-- What you are asked to do --
Using the records below, quote only the span that opens with the line containing "structure Converted (s" and closes with the line containing "(old.toList.flatMap Sighting.abandonRecord", exactly and inclusively.

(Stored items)
/-- A tap ends in a refusal (R21, R42). Its REFUSAL record comes before the records of a held update applied when its
entry is set back (DESIGN CHOICE, log 40). -/
def State.refuse (side : Side) (reason : RefusalReason) (s : State) : State :=
  match s.ctx side with
  | none => s
  | some c =>
    (((((s.recordRefusal c reason).endUnwrittenTap side c).releaseTap side).giveResult side
      (c.refusalResult reason)).holdStop side).closeTap side .done

/-! ## The blocking write (R20) -/

/-- The header read with its status BLOCKED (R20). -/
def Header.block (h : Header) : Header := { h with status := .blocked }

/-- The bytes of the blocked header of a context. -/
def TapContext.blockedBytes (c : TapContext) : List Byte := (c.header.map fun h => h.block.bytes).getD []

/-- The verdict is fixed, the deadline stops, and the blocked header is stored (R15, R20). -/
def State.startBlock (side : Side) (v : Verdict) (s : State) : State :=
  match s.ctx side with
  | none => s
  | some c =>
    (s.onPort side fun p =>
      { p with deadline := .stopped, ctx := p.ctx.map fun x => { x with verdict := some v } }).askIn side .writing
        (.store .header c.blockedBytes)

/-- The reason of a CARD_BLOCKED record (R20). -/
def Verdict.blockReason : Verdict → Reason
  | .refused .denied => .denied
  | .refused _ => .clone
  | .committedClone => .clone

/-- The CARD_BLOCKED record (R20). -/
def TapContext.blockedRecord (c : TapContext) (v : Verdict) (confirmed : Bool) : RecBody :=
  { kind := .cardBlocked, side := some c.side, card := c.card, reason := some v.blockReason,
    outcome := some (if confirmed then .committed else .voided) }

/-- The tap result of a commit whose last look found the clone mark (R45). -/
def TapContext.cloneResult (c : TapContext) : TapResult :=
  { outcome := .clone, card := c.card, fare := c.decision.map Decision.charge, balance := c.newImage.map Image.balance }

/-- The blocking write ends: its record, then the tap ends with the verdict fixed before it (R20, R21). -/
def State.endBlock (side : Side) (confirmed : Bool) (s : State) : State :=
  match s.ctx side with
  | none => s
  | some c =>
    let v := c.verdict.getD (.refused .clone)
    let t := s.append (c.blockedRecord v confirmed)
    match v with
    | .refused reason => t.refuse side reason
    | .committedClone => ((t.giveResult side c.cloneResult).holdStop side).closeTap side .done

/-! ## Successes (R43, R44) -/

/-- The context hands its slot over as a credit on the NORMAL path outside an emergency; otherwise it forms none and
releases the slot (R43, R44). -/
def State.handOver (side : Side) (origin : CreditOrigin) (s : State) : State :=
  match s.ctx side with
  | none => s
  | some c =>
    match c.slot with
    | some k =>
      if c.path = some .normal ∧ s.emergency.line = false then
        (s.onCtx side fun x => { x with slot := none }).formCredit k (dirOf side) origin
      else s.releaseTap side
    | none => s

/-- A success without a write: credit, tap result with the balance read, end (R44, R45). A STOP hold still running
runs on (DESIGN CHOICE, log 39). -/
def State.succeed (side : Side) (c : TapContext) (outcome : TapOutcome) (origin : Option CreditOrigin) (s : State) :
    State :=
  let t := match origin with
    | some o => s.handOver side o
    | none => s.releaseTap side
  (t.giveResult side
    { outcome := outcome, card := c.card, fare := none, balance := c.image.map fun i => i.image.balance }).closeTap
    side .done
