/-- A PENDING_LOCAL entry was converted to IN_DOUBT (R87): the entry that the in-doubt limit gives up goes first, with
its RESOLVED record; the entry carries the serial of its IN_DOUBT record; a clone mark has the line-side CLONE effects;
then a held update that does not mark is applied, and where it resolves the entry that is COMMITTED at the peer's image
with its RESOLVED record (R88, R93). -/
structure Converted (s t : State) (e : Sighting) (p : PendingTap) (img : SImage) (old : Option Sighting) : Prop where
  entry : ∃ order, t.screening.sighted e.card =
    some
      (match heldResolves p.applies e.card e.baseline img with
        | some (h, _) =>
          { e with
            baseline := h.written, updated := s.time.now, touched := order,
            state := .committed { origin := .peer h.src, lapse := none, regranted := false } }
        | none =>
          { e with
            state := .inDoubt img (s.journal.nextSerial + old.toList.length), updated := s.time.now,
            touched := order })
  others : ∀ o, o ≠ e.card →
    t.screening.sighted o = if old.map Sighting.card = some o then none else s.screening.sighted o
  link : t.link = s.link.withFrames (cloneFrames p.cloneMark e.card)
  records : Journals s t
    (old.toList.flatMap Sighting.abandonRecord
      ++ { kind := .inDoubt, side := some p.side, card := some e.card, txc := some img.txc } ::
        s.link.dropRecords (cloneFrames p.cloneMark e.card)
      ++ (heldResolves p.applies e.card e.baseline img).toList.map fun r =>
        { kind := .resolved, card := some e.card, related := some (s.journal.nextSerial + old.toList.length),
          outcome := some r.2, txc := some img.txc, peer := some r.1.src })
  marked : p.cloneMark = true → CloneFound s t e.card
  unmarked : p.cloneMark = false → NoFinding s t

/-- A tap has ended IN_DOUBT (R19, R87): result and STOP hold, the slot released and no credit; an entry that the tap
holds with its STORE sent is converted. -/
structure EndedInDoubt (s t : State) (side : Side) (c : TapContext) : Prop extends
    TapEnded s t side { outcome := .inDoubt, card := c.card, fare := none, balance := none } where
  stop : (t.port side).stopHold = some (s.clock + 2000)
  credits : t.passage.credits = s.passage.credits
  released : ∀ k, c.slot = some k → s.passage.claim.waitU = false → s.passage.claim.waitP = false →
    t.passage.claim.slot k = none
  entry : ∀ card e p img old, c.card = some card → s.screening.sighted card = some e → e.state = .pendingLocal p →
    p.side = side → p.stored = some img → s.screening.GivesUp old →
    Converted s t e p img old ∧
      t.formed = s.formed ++ s.syncAnswers (cloneFrames p.cloneMark card) ++ s.drainAnswers side
  untouched : s.holdsNoEntry side c.card →
    t.screening = s.screening ∧ t.link = s.link ∧ t.journal = s.journal ∧
      t.formed = s.formed ++ s.drainAnswers side

/-- A port that starts an exchange in a state (R8). -/
def Port.asking (p : Port) (st : PortState) (r : CardRequest) : Port :=
  { p with
    state := st, attempts := 0, exchange := some { request := r, windowError := false, earlierError := false } }

/-- The last area of a tap is being read, and `content` for it brings the tap to check 10 with the image `i`: checks 5
to 9 pass (R5, R14, R32, R33). -/
structure State.ReachesCheckTen (s : State) (side : Side) (c : TapContext) (card : CardNo) (h : Header) (i : ImageRead)
    (content : List Byte) : Prop where
  reading : (s.port side).state = .reading
  asked : ∃ x, (s.port side).exchange = some x ∧ x.request = .fetch .imageB
  context : (s.port side).ctx = some c
  own : c.side = side ∧ c.card = some card ∧ c.header = some h
  length : content.length = 40
  header : h.status = .active ∧ (s.service.classes.get h.cls).valid = true ∧ s.time.serviceDay s.time.now ≤ h.expiry
  deny : s.screening.denied card = none
  image : chooseImage (c.areaA.bind AreaRead.valid) (s.service.readArea card content).valid = .image i

/-- The context of a tap after check 10, with its result (R14, R26, R34). -/
def TapContext.screened (c : TapContext) (s : State) (card : CardNo) (content : List Byte) (i : ImageRead)
    (r : ScreenResult) : TapContext :=
  { c with
    areaB := some (s.service.readArea card content), tapTime := some s.time.now, image := some i, screening := some r }

/-- Check 10 finds the card CLEAR: what the entry keeps of its standing, none for a new entry, and the RESOLVED record
of an entry that stood IN_DOUBT (R79, R82). -/
def State.Clears (s : State) (side : Side) (card : CardNo) (i : ImageRead) (prior : Option Standing)
    (records : List RecBody) : Prop :=
  (s.screening.sighted card = none ∧ prior = none ∧ records = []) ∨
    ∃ e, s.screening.sighted card = some e ∧
      ((∃ st, e.state = .committed st ∧ e.baseline.txc < i.image.txc ∧ prior = some .ours ∧ records = []) ∨
        (∃ st, e.state = .committed st ∧ i.image.seen = e.baseline ∧
          (∀ m, st.lapse = some m → m.side = side → m.deadline < s.time.now) ∧ prior = some st ∧ records = []) ∨
        ∃ stored serial, e.state = .inDoubt stored serial ∧
          ((i.image.seen = e.baseline ∧ prior = some .ours ∧
              records = [resolvedRecord card serial stored .voided (some (side, i.image.balance)) none]) ∨
            (i.image.seen ≠ e.baseline ∧ i.image.seen ≠ stored ∧ e.baseline.txc < i.image.txc ∧ prior = none ∧
              records = [resolvedRecord card serial stored .abandoned (some (side, i.image.balance)) none])))

/-- Check 10 finds the card cloned (R79, R81, R82). -/
def Sighting.Cloned (e : Sighting) (img : SImage) : Prop :=
  (∃ st, e.state = .committed st ∧ img ≠ e.baseline ∧ img.txc ≤ e.baseline.txc) ∨ (∃ p, e.state = .pendingLocal p) ∨
    ∃ stored serial, e.state = .inDoubt stored serial ∧ img ≠ e.baseline ∧ img ≠ stored ∧ img.txc ≤ e.baseline.txc

/-- An entry that a tap held PENDING_LOCAL has been set back without a write: gone when it was new, else COMMITTED at
the image read (R86). -/
def State.SetBack (t : State) (card : CardNo) (img : SImage) (prior : Option Standing) : Prop :=
  (prior = none → t.screening.sighted card = none) ∧
    ∀ st, prior = some st → ∃ order, t.screening.sighted card =
      some { card := card, baseline := img, updated := t.time.now, touched := order, state := .committed st }

/-- A PENDING_LOCAL entry was set back, its tap having ended without a write (R86), and its held update, marking or not,
was applied to what that left (R88, R92): an adopted one gives the entry, also where none was left; one that gives
CLONE_LATE has that finding's effects. -/
structure TookBack (s t : State) (e : Sighting) (p : PendingTap) (fate : HeldEnd) : Prop where
  entry : ∃ order, t.screening.sighted e.card = fate.leaves e.card e.baseline p.prior s.time.now order
  others : p.held = none ∨ s.screening.sightings.length ≤ 1024 →
    ∀ o, o ≠ e.card → t.screening.sighted o = s.screening.sighted o
  link : t.link = s.link.withFrames (fate.frames e.card)
  records : Journals s t (s.link.dropRecords (fate.frames e.card) ++ fate.records e.card)
  late : fate.isLate = true → LateFound s t e.card 1
  quiet : fate.isLate = false → NoFinding s t

/-- What a held update comes to whose tap ended without a write (R86, R88). -/
def Sighting.heldBack (e : Sighting) (p : PendingTap) : HeldEnd :=
  heldEnd p.held e.card (p.prior.map fun _ => e.baseline)

/-- A warm reset settles these entries one after another, as the table lists them (R96; the order is the model's choice,
log 16): PENDING_LOCAL with its STORE sent is converted, else set back, any other stays. -/
inductive PendingSettled : State → List Sighting → State → Prop where
  | nil (s : State) : PendingSettled s [] s
  | stands (s t : State) (e : Sighting) (rest : List Sighting) :
    e.isPending = false → PendingSettled s rest t → PendingSettled s (e :: rest) t
  | converts (s u t : State) (e : Sighting) (p : PendingTap) (img : SImage) (rest : List Sighting) :
    e.state = .pendingLocal p → p.stored = some img →
    u = { s with screening := u.screening, link := u.link, journal := u.journal, host := u.host } →
    (∀ old, s.screening.GivesUp old → Converted s u e p img old) → PendingSettled u rest t →
    PendingSettled s (e :: rest) t
  | setsBack (s u t : State) (e : Sighting) (p : PendingTap) (rest : List Sighting) :
    e.state = .pendingLocal p → p.stored = none →
    u = { s with screening := u.screening, link := u.link, journal := u.journal, host := u.host } →
    TookBack s u e p (e.heldBack p) → PendingSettled u rest t → PendingSettled s (e :: rest) t

/-! ### Lapse requests (R89) -/

/-- The LAPSE frame that a removed credit queues for the entry of its card: with origin TAP, against a COMMITTED entry
of this gate's own image (R89). -/
def Sighting.lapseFrames (e : Sighting) (c : Credit) : List LinkMsg :=
  match e.state with
  | .committed st => if st.origin = .own then [.lapse e.card e.baseline (sideOf c.direction)] else []
  | .pendingLocal _ => []
  | .inDoubt _ _ => []

/-- The LAPSE frame that a removed credit queues, if any: none for a credit of another origin, for a card without an
entry, and for an entry that is PENDING_LOCAL, IN_DOUBT or a peer's (R89). -/
def State.lapseFrames (s : State) (c : Credit) : List LinkMsg :=
  match c.origin with
  | .tap _ card => (s.screening.sighted card).elim [] fun e => e.lapseFrames c
  | .grace | .regrant | .recovered | .staff => []

/-- An entry after the lapse requests of removed credits (R89): COMMITTED at this gate's own image it takes a mark for
the side of the last TAP credit of its card among them, and any other entry is as before. -/
def Sighting.lapsedBy (credits : List Credit) (deadline : Nat) (e : Sighting) : Sighting :=
  match e.state, (credits.filter fun c => c.origin.tapCard.map Prod.snd == some e.card).getLast? with
  | .committed st, some c =>
    if st.origin = .own then
      { e with state := .committed { st with lapse := some { side := sideOf c.direction, deadline := deadline } } }
    else e
  | _, _ => e

/-- The lapse requests of removed credits and nothing else have changed the Screening Unit: the entries marked, the rest
of the table, its order and the deny list as before (R89). -/
structure Lapsed (s t : State) (credits : List Credit) : Prop where
  rest : t.screening = { s.screening with sightings := t.screening.sightings }
  cards : t.screening.sightings.map Sighting.card = s.screening.sightings.map Sighting.card
  entries : ∀ o, t.screening.sighted o =
    (s.screening.sighted o).map (Sighting.lapsedBy credits (s.time.now + s.service.params.regrantWindow))

/-- The records of credits that a leaf fault clears, in their order: of each its UNUSED_CREDIT record, then those of the
frames that its LAPSE frame drives out (R113, R123; the order is the model's reading, log 46). -/
def State.faultRecords (s : State) : Link → List Credit → List RecBody
  | _, [] => []
  | l, c :: later =>
    c.unused .gateFault ::
      (l.dropRecords (s.lapseFrames c) ++ s.faultRecords (l.withFrames (s.lapseFrames c)) later)

/-! ### Room in the journal -/

/-- The journal takes so many more records before an append could bring the halt about, or is halted already (R155). -/
def State.roomFor (s : State) (n : Nat) : Prop :=
  s.journal.halted = true ∨ s.journal.records.length + n ≤ s.service.params.haltLevel

/-! ## The aisle link -/

/-- A frame from an address reaches the part's rules: the link is not OFFLINE, the source is one of 1 to 16 and not the
own address, and the part holds no token (R99, R103, R110). -/
def State.meets (s : State) (src : Byte) : Prop :=
  (∀ reason, s.link.state ≠ .offline reason) ∧ 1 ≤ src.toNat ∧ src.toNat ≤ 16 ∧ src.toNat ≠ s.link.addr
    ∧ s.link.token = .waiting ∧ s.link.rows.length = 16

/-- The part after a taken frame has been heard, before its body is acted on: the row of the source PRESENT with its
last heard time now, the receiver free, the silence timeout afresh (R98, R102, R108). -/
def State.heardFrom (s : State) (src : Byte) : State :=
  { s with
    link :=
      ({ s.link with rxBegun := false, silence := some (s.clock + silenceMs s.link.addr) } : Link).setRow src.toNat
        { s.link.row src.toNat with present := true, lastHeard := some s.time.now } }

/-- The part with the source of a frame PRESENT and without the token: what a data frame does to the tables does not
depend on either (R99, R111). -/
def State.asMet (s : State) (src : Byte) : State :=
  { s with
    link :=
      { s.link.setRow src.toNat { s.link.row src.toNat with present := true } with token := .waiting } }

-- Solution to this problem --
structure Converted (s t : State) (e : Sighting) (p : PendingTap) (img : SImage) (old : Option Sighting) : Prop where
  entry : ∃ order, t.screening.sighted e.card =
    some
      (match heldResolves p.applies e.card e.baseline img with
        | some (h, _) =>
          { e with
            baseline := h.written, updated := s.time.now, touched := order,
            state := .committed { origin := .peer h.src, lapse := none, regranted := false } }
        | none =>
          { e with
            state := .inDoubt img (s.journal.nextSerial + old.toList.length), updated := s.time.now,
            touched := order })
  others : ∀ o, o ≠ e.card →
    t.screening.sighted o = if old.map Sighting.card = some o then none else s.screening.sighted o
  link : t.link = s.link.withFrames (cloneFrames p.cloneMark e.card)
  records : Journals s t
    (old.toList.flatMap Sighting.abandonRecord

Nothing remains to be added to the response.